Your task - Among the entries below, determine how many lines contain the word "portReg" and state only that figure.

Collected data entries -
*****

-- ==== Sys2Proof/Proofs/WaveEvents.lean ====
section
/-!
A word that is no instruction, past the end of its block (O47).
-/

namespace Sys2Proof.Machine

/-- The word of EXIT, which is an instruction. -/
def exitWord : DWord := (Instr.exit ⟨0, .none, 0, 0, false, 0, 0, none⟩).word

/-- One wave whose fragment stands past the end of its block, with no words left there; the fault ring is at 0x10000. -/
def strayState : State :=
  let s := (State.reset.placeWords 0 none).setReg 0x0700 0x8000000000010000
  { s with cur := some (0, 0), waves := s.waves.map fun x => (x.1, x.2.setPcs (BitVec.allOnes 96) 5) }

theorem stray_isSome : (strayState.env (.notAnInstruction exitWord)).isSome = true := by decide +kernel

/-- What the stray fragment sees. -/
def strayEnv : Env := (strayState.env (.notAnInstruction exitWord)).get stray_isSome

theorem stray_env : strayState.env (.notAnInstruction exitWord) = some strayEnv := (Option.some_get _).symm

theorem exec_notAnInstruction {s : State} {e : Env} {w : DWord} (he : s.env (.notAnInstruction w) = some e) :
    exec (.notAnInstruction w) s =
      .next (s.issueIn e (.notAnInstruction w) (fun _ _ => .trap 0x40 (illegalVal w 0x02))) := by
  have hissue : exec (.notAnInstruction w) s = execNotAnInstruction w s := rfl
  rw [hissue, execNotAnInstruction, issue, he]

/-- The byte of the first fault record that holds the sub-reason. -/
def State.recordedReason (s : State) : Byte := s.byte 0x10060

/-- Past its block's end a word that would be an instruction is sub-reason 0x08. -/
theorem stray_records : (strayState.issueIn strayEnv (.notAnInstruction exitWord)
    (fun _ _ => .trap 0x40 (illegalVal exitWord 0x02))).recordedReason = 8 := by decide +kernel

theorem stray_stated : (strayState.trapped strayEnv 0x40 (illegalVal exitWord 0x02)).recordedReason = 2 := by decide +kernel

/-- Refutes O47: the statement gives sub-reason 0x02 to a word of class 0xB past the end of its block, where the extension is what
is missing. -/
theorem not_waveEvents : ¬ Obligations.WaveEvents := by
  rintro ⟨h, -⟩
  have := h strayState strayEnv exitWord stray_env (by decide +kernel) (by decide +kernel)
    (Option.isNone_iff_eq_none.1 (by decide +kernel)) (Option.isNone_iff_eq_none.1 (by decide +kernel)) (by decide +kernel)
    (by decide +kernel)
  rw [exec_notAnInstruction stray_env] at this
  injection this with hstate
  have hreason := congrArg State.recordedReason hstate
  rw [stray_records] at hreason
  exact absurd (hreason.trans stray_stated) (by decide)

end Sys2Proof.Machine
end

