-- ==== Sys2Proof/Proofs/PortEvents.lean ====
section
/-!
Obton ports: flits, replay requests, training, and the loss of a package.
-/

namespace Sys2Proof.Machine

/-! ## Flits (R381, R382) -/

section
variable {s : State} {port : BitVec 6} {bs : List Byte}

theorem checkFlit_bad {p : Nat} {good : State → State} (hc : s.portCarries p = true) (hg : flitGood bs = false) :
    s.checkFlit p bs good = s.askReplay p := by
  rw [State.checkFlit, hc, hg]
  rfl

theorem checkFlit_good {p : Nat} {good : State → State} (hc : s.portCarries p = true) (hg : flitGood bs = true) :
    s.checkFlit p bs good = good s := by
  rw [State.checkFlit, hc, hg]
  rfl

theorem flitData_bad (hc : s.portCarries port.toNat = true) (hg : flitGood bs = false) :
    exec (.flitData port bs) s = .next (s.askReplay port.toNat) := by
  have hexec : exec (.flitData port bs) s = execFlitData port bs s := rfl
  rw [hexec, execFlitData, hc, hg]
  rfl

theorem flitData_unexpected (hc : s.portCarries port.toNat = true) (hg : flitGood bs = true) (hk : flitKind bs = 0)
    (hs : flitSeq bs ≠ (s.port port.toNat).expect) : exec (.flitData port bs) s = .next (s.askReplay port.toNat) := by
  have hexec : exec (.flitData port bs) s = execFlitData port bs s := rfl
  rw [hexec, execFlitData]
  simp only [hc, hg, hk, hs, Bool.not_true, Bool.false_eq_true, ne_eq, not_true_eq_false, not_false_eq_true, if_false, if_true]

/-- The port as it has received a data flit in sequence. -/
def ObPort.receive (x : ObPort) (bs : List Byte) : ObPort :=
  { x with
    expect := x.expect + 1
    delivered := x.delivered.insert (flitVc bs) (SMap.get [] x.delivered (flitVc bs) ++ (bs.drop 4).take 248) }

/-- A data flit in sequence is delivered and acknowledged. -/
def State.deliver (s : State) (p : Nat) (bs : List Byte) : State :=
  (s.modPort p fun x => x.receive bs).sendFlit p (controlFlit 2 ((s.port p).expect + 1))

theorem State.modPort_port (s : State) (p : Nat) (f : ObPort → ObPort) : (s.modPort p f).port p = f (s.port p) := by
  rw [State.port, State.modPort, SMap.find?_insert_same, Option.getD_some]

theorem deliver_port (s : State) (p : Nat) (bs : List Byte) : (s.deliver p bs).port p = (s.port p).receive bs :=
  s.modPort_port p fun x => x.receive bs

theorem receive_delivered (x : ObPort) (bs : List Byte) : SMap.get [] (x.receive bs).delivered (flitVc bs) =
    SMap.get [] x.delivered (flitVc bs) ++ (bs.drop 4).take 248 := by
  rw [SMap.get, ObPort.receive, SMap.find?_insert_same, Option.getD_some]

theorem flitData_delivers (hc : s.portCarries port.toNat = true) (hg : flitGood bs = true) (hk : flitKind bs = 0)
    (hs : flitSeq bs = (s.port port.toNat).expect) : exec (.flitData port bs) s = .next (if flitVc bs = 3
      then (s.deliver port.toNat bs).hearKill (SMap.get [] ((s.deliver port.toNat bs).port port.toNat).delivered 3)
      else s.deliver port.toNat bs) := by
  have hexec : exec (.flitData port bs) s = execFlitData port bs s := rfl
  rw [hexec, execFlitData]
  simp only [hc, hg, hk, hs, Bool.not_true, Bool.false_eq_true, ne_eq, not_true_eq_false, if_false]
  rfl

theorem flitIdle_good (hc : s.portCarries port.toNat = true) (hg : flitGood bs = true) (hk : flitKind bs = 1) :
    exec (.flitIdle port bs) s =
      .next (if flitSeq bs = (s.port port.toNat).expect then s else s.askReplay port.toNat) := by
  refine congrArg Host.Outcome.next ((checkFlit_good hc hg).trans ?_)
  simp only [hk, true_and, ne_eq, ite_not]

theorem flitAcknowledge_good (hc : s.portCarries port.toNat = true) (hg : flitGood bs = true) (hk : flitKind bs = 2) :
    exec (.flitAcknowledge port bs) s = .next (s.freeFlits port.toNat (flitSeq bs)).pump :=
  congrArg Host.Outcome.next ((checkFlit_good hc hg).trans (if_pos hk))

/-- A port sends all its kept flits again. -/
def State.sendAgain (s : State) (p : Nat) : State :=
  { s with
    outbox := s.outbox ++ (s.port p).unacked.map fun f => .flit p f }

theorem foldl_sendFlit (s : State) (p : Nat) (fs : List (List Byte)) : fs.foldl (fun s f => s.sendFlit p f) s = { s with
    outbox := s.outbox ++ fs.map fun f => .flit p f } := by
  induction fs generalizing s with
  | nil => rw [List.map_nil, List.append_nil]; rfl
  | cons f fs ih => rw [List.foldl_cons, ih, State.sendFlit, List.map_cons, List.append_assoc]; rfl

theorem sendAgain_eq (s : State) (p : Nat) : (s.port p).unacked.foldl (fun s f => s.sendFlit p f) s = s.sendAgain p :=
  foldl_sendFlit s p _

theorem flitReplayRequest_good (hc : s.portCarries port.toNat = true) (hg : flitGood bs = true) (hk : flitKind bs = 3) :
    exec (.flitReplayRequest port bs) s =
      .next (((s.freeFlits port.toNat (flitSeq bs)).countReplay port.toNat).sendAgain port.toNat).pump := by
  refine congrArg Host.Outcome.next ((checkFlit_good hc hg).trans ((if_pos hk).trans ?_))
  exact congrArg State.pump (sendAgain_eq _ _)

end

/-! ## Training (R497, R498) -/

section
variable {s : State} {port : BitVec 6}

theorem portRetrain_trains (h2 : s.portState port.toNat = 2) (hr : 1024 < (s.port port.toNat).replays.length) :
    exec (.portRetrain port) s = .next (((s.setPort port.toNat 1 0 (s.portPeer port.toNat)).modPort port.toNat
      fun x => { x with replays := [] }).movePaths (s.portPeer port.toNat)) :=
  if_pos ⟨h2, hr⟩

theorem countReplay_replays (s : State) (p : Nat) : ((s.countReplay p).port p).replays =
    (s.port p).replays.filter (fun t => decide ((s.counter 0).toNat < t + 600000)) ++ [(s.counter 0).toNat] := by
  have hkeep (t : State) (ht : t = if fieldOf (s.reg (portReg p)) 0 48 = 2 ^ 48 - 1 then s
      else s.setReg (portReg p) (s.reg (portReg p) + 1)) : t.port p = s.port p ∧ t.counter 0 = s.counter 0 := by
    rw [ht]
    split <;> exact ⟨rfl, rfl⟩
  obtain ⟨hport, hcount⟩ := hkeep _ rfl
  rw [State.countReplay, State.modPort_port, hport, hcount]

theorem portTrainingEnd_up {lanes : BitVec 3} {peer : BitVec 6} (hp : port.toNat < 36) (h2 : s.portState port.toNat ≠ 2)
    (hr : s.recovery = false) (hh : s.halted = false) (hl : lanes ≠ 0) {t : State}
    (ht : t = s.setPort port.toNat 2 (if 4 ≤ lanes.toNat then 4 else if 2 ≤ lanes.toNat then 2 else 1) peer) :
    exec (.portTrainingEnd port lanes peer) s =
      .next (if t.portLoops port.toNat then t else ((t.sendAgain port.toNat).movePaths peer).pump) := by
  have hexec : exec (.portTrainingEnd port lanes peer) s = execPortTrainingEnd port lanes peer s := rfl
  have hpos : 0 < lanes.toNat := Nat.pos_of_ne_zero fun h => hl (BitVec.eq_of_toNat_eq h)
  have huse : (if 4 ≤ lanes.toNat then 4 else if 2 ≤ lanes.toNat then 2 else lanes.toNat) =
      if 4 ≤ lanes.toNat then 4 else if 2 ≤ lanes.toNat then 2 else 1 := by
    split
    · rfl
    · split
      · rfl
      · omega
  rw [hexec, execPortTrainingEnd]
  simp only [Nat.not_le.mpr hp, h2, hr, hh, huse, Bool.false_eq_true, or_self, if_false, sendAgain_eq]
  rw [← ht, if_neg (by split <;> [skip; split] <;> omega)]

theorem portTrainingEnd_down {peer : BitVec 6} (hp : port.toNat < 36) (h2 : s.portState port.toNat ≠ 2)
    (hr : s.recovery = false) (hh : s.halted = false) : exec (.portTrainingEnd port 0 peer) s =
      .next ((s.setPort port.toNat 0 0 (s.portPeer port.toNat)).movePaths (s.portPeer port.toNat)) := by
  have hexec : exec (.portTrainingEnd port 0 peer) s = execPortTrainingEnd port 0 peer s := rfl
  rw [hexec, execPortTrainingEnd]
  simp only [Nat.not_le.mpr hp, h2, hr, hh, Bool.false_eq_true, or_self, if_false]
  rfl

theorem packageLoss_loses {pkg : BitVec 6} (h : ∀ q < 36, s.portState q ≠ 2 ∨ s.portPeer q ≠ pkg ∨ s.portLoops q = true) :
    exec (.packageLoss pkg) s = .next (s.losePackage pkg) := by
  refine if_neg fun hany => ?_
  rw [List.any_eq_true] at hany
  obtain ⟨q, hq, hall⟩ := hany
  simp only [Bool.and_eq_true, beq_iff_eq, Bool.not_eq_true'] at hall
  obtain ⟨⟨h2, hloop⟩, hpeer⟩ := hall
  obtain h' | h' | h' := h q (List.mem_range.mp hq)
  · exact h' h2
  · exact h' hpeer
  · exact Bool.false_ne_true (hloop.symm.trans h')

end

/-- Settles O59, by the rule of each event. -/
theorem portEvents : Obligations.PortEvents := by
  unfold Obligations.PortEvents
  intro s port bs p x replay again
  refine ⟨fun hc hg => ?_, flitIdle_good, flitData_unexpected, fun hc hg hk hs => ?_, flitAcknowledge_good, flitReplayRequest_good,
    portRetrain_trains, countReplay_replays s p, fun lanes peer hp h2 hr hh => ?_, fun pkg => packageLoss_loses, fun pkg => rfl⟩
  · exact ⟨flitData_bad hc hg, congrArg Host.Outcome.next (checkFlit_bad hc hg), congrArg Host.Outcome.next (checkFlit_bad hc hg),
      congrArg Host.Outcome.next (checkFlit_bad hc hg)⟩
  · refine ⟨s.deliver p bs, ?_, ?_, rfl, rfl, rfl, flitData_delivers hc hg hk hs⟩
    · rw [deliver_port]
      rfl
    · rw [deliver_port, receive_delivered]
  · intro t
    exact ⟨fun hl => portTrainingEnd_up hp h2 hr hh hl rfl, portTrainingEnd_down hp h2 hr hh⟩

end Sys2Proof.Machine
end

*****

Your solution - 2